This was my first year working under a research fellowship, and second in research in general. The REU aided greatly financially and left my worries to the research alone. I also appreciated the liberty afforded by the fellowship, and was able to continue a project I had started the year before with another professor. My work involved theoretical computer simulations of protein folding. Specifically, I had to verify the model we were using by comparing it to experiment, in order to prepare for further simulations modeling the aggregation of beta-amyloid fragments that are linked to the onset of Alzheimer?s disease. My daily tasks included writing programs, making graphs and tables of the results, and writing and editing the paper about the results I intend to submit to journals. The REU enabled me to experience every aspect of research. As described above, I was involved in every step of the research process, all the way through the writing of the final paper. Our weekly meetings allowed me to share the experience with other undergraduates and not feel overwhelmed by all that I was learning and doing. Once the paper writing process got underway, the weekly REU meetings were especially helpful due to the time we spent on peer-editing and feedback. Finally, the ethics meetings were interesting and encouraged critical thinking about ambiguous subjects. Unfortunately, the students in our group all started the REU at different times, so it was not clear when mine actually started and ended. For the same reason, we did not have a final meeting to conclude the experience and also did not get to go on the promised field trip to the Field Museum.
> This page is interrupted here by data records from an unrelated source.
/-- The failed walk that a PAGE_FAULT of LDSMP reports forgotten: a later access walks again (R246, R250). -/
def forgetWalk (c va : Nat) (s : State) : State :=
  let q := s.cluster (coreCluster c)
  if q.cbad.isEmpty then s
  else s.setCluster (coreCluster c) { q with cbad := q.cbad.filter fun p => p != ((s.space c).1, va / 65536) }

/-- A trap at execution taken. -/
def takeProbe (c slot : Nat) (p : Probe) (s : State) : State :=
  match p with
  | .trap t w1 w2 =>
    let s := match t with
      | .regError =>
        let k := s.core c
        s.setCore c { k with uncorr := if k.uncorr == 0xFFFF then k.uncorr else k.uncorr + 1 }
      | .semOverflow => s.countSemovf c
      | _ => s
    takeTrap c slot t w1 w2 s
  | .smpFault va fd => takeTrap c slot .pageFault va fd (forgetWalk c va.toNat s)
  | .semOver n =>
    takeTrap c slot .semOverflow (BitVec.ofNat 64 n) 0 ((s.moveSem (coreCluster c) n 65535).countSemovf c)
  | .seep f w1 w2 => takeTrap c slot .seepage w1 w2 (s.setMdie f { s.mdie f with straps := (s.mdie f).straps + 1 })
  | .dataErr lines own sp =>
    let s := own.foldl (fun s l => let (s, k) := findL1 l.1 [l.2] s (s.core c); s.setCore c k) s
    let s := lines.foldl (fun s l => s.readLine (s.core c).launch l.1 l.2) s
    takeTrap c slot .dataError 0 0 (meetReads c sp s)
  | _ => s

/-- A core's state with the scale writes that come before its next bundle landed (R211). -/
def State.landed (s : State) (c : Nat) : State := s.setCore c (s.core c).landScales

/-- The write-downs that the atomics of a bundle still need before they are sent (R282, R283). -/
def atomDowns (xs : List (IWord × Ctx)) (k : Core) : Core := xs.foldl (fun k w => downAtomic w.2 k w.1.word.op) k

/-- The bundle issues: the mark of a MARK header, the waits' subtractions, traps, then the scale writes due and every effect
(R32, R211). An atomic that every check has let pass first has its write-downs made, for which the bundle waits (R282, R283). -/
def issueNow (c : Nat) (h : Header) (ws en : List IWord) (next : BitVec 13) (hw : List (Nat × Nat × Bool)) (s : State) :
    State :=
  let s₀ := if h.mark == 1 then implicitMark c s else s
  let k := s₀.core c
  let a : Acc := { s := s₀, k, rnd := ⟨k.regs.seed, 0⟩, next, bubble := 0, relHeld := false, mtcr := none, mark := false }
  let a := headerPass c hw a
  let s := a.s.setCore c a.k
  let t := s.landed c
  let xs := ctxs c t next en
  match firstTrap c h ws en xs t with
  | some (slot, p) => takeProbe c slot p (s.setCore c (correctRead ws en a.k))
  | none =>
    if atomDowns xs k != k then s₀.setCore c (atomDowns xs (s₀.core c))
    else
      let t := meetReads c (xs.flatMap fun w => spReads w.2 w.1.word.op) t
      let a := headerSignal c h { a with s := t, k := correctRead ws en (t.core c) }
      let a := satSignal h k.pc (xs.foldl (fun a w => slotEffect w.1.word.op w.2 a) a)
      let s := a.s.setCore c (retire h ws en k a)
      if h.kind == 1 then endCore c s
      else
        let s := if a.mark || ws.any (fun w => isAtomic w.word.op) then takeMark c a.next s else s
        if en.any fun w => zeroStore w.word.op then
          s.setCore c ((s.core c).queueDown (k.seq - 1) fun e => e.cls.getLsbD 0)
        else s

/-- A barrier bundle arrives, once the core's effects have performed (R232). -/
def arrive (c : Nat) (global : Bool) (s : State) : State :=
  let k := s.core c
  s.setCore c (if global then { k with arrG := true, arrAt := s.now } else { k with arrC := true, arrAt := s.now })

/-- Whether an engine still holds a command that a test picks (R232, R415): waiting, timed or running. -/
def State.engineHolds (s : State) (pick : Push → Bool) : Bool :=
  s.engqs.any (fun q => q.2.entries.any pick || q.2.running.any fun r => pick r.push)
    || s.clusters.any fun q => q.2.tbuf.any fun t => pick t.push

/-- Whether an engine still holds a command of a core. -/
def State.pushedBy (s : State) (c : Nat) : Bool := s.engineHolds fun p => p.core == c && !p.host

/-- A barrier bundle (R232, R454): its header wait is tested once, unless a change of its semaphore has met it already (`met`);
then it arrives and issues when the barrier has released. -/
def barrierStep (c : Nat) (global : Bool) (h : Header) (ws en : List IWord) (next : BitVec 13) (met : Bool) (s : State) :
    State :=
  let k := s.core c
  let hw := headerWait h
  match k.pass with
  | some t => if t ≤ s.now then issueNow c h ws en next [] s else s
  | none =>
    if !hw.isEmpty && k.passed.isNone then
      if !met && !s.condsPass (coreCluster c) hw [] then stayWaiting c hw s
      else
        let a : Acc :=
          { s, k, rnd := ⟨k.regs.seed, 0⟩, next, bubble := 0, relHeld := false, mtcr := none, mark := false }
        let a := headerPass c hw a
        a.s.setCore c { a.k with passed := (hw.head?).map fun w => (w.1, if w.2.2 then w.2.1 else 0) }
    else if k.settled && (!global || !s.pushedBy c) then arrive c global s
    else s

/-- The timed wait of a fence: begun when its other waits are over, over when its cycles have passed. -/
def fenceHold (c : Nat) (en : List IWord) (s : State) : Option State :=
  match en.findSome? fun w => fenceTime (s.pkg (corePkg c)) w.word.op with
  | none => none
  | some n =>
    let k := s.core c
    match k.hold with
    | none =>
      let cl := coreCluster c
      let s := s.setCore c { k with hold := some (s.now + n) }
      some (if en.any fun w => w.word.op == .fenceSmp then
        s.setCluster cl { s.cluster cl with sampTo := s.now + n } else s)
    | some t => if s.now < t then some s else none

/-- The walks that the LDSMP words of a bundle wait for (R250). -/
def walksBefore (x : Ctx) (i : Instr) (s : State) : State :=
  match i with
  | .ldsmp o => smpWalks o x s
  | _ => s

/-- The marks, write-downs and walks that come before a bundle issues, its contexts given. -/
def prepare (c : Nat) (ws en : List IWord) (next : BitVec 13) (s : State) : State :=
  let xs := ctxs c (s.landed c) next en
  let s := if ws.any (fun w => marksAlways w.word.op) || xs.any (fun w => marksBefore w.2 w.1.word.op) then implicitMark c s
    else s
  let xs := ctxs c (s.landed c) next en
  let s := s.setCore c (en.foldl (fun k w => downBefore k w.word.op) (s.core c))
  if regsBusy (s.core c) en then s else xs.foldl (fun s w => walksBefore w.2 w.1.word.op s) s

/-- The conditions of issue, then the wait, then issue (R454). The fall-through past the end of a half traps once every other
condition holds and before the header wait (R29, R32). DESIGN CHOICE, log 46. `met` says that a
change of a semaphore has met its waits. -/
def tryIssue (c : Nat) (h : Header) (ws : List IWord) (met : Bool) (s : State) : State :=
  match wakeBanks c ws s with
  | some s => s
  | none =>
    if predsBusy (s.core c) ws then s
    else
      let en := ws.filter fun w => w.enabled (s.core c)
      let next : BitVec 13 := (s.core c).pc + 1 + BitVec.ofNat 13 (presCount h.pres)
      let s := prepare c ws en next s
      let k := s.core c
      let xs := ctxs c (s.landed c) next en
      let ps := xs.map (wordProbe en)
      let full := decide (64 < k.gated.length + bundleNeed h en)
      if regsBusy k en || ps.any Probe.isStall || full then
        stall c (full || ps.any (· == .stall true)) s
      else
        match fenceHold c en s with
        | some s => s
        | none =>
          if fallsThrough k h en && 4095 < k.pc.toNat % 4096 + 1 + presCount h.pres then
            takeTrap c 7 .ispmRange 0 0 s
          else
            match barrierOf en with
            | some g => barrierStep c g h ws en next met s
            | none =>
              let hw := headerWait h
              let all := hw ++ semWaits xs
              if all.isEmpty then issueNow c h ws en next [] s
              else if !met && !s.condsPass (coreCluster c) all [] then stayWaiting c all s
              else issueNow c h ws en next hw s

/-- The oldest SAT = 1 signal that has overflowed traps: the record holds the PC of its bundle and the continuation PC
(R33, R426). -/
def takeSatTrap (c : Nat) (s : State) : State :=
  let k := s.core c
  match k.satTrap with
  | [] => s
  | (n, pc) :: rest =>
    let s := takeTrap c 7 .semOverflow (BitVec.ofNat 64 n) (BitVec.ofNat 64 (2 ^ 63 + k.pc.toNat))
      (s.setCore c { k with satTrap := rest })
    s.setCore c { s.core c with trap := { (s.core c).trap with pc } }

/-- The issue of a placed core's bundle, however it is given: it issues, stalls, or traps. What a test of semaphores has taken
for it is given back first: the bundle takes it again as it issues. -/
def issueWith (c : Nat) (get : Core → Except (Nat × Trap × W64) (Header × List IWord)) (s : State) : State :=
  let k := s.core c
  if k.run != .placed || s.now < k.ready then s
  else
    let ds := k.granted.getD []
    let s := s.takeBack c
    let s := s.setCore c { s.core c with waiting := [] }
    retest c ds (if !k.satTrap.isEmpty then takeSatTrap c s
      else
        match get (s.core c) with
        | .error (slot, t, w) => takeTrap c slot t w 0 s
        | .ok (h, ws) => tryIssue c h ws k.granted.isSome s)

/-- BUNDLE_ISSUE (R32): a placed core issues the bundle at its PC. DEDUCED, log 40. -/
def issueBundle (c : Nat) (s : State) : State := drain c (issueWith c fetch s)

/-- The current core issues the plain bundle of one operation. -/
def issueOne (sl : Slot) (i : Instr) (s : State) : State := drain s.cur (issueWith s.cur (fetchPlain sl i) s)

/-! Steps at which a core's results land. -/

/-- A result of a kind at a position lands, if it is due. -/
def landStep (c : Nat) (kind : LandKind → Bool) (i : Nat) (s : State) : State :=
  if (s.core c).landDue kind s.now i then s.setCore c ((s.core c).landOne i) else s

/-- Whether everything a core issued up to a bundle has performed (R32, R154, R201). A write-down may carry bytes of any earlier
store, whenever it was queued. -/
def Core.performedTo (k : Core) (n : Nat) : Bool :=
  k.gated.all (fun g => n < g.seq) && k.outq.all (fun o => n < o.seq && o.eff.cls? != some 16) && k.loads.all (fun l => n < l.seq)
    && k.land.all (fun l => n < l.seq) && k.mout.all (fun m => n < m.seq) && k.sends.all (fun d => n < d.seq)
    && k.mma.all (fun m => n < m.seq) && k.ovls.isEmpty

/-- The first waiting SAT = 1 signal is applied, and what has waited for it (R62), once its effects have performed (R32, R33). One that overflows is counted
(R230) and traps at the core's next bundle boundary, after those that overflowed before it; a core that has retired END is at
its last boundary. DEDUCED, log 40. -/
def satSignalApply (c : Nat) (s : State) : State :=
  let k := s.core c
  match k.sat with
  | [] => s
  | g :: gs =>
    if k.performedTo g.seq then
      let cl := coreCluster c
      if s.sem cl g.sem + g.inc ≤ 65535 then drain c ((s.setCore c { k with sat := gs }).incSem cl g.sem g.inc)
      else
        let s := ((s.setCore c { k with sat := gs, satTrap := k.satTrap ++ [(g.sem, g.pc)] }).incSem cl g.sem
          g.inc).countSemovf c
        drain c (if k.run == .ended then takeSatTrap c s else s)
    else s

/-- RETAIN banks whose wake has ended read ON (R147). -/
def bankWake (c : Nat) (s : State) : State :=
  let k := s.core c
  let done := k.waking.filter fun w => w.2 ≤ s.now
  s.setCore c { k with
    waking := k.waking.filter fun w => s.now < w.2
    tbank := done.foldl (fun t w => t &&& ~~~((3 : BitVec 16) <<< (2 * w.1))) k.tbank }

end Sys2Proof.Machine
end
Furthermore, the ethics meetings lost steam and were not very enlightening towards the end. But despite these few things, the REU overall was a very educational and eye-opening experience for which I am grateful.

This past week (ended 11th August) I:

Spent most of the time in San Francisco and didn't do a whole lot of work. I did finish plotting all data for the explicit trajectory and worked on my manuscript. This week is entirely devoted to writing.

This past week (ended 4th August) I:

Finally finished and validated the correlation function program. I put all the newly generated data into my manuscript. We also came up with more trajectories I should run to supplement the results I put in my paper.

This past week (ended 28th July) I:

Ran my job on Teragrid and found out it takes 2hours per nanosecond of trajectory. I will submit my other 1+1 jobs this week. Last week I also implemented various programs to get rid of translation and rotation for the correlation function, but none performed better than any other. I went back to the correlation code and found a bug and in fixing that I immediately got better values. However, it is still unclear if they are accurate or just close to what is expected. This week I am writing a new correlation program that focuses on the values at infinity, ie the order parameter. I have learned not to get ahead of myself and overlook potential problems that will only get bigger with time.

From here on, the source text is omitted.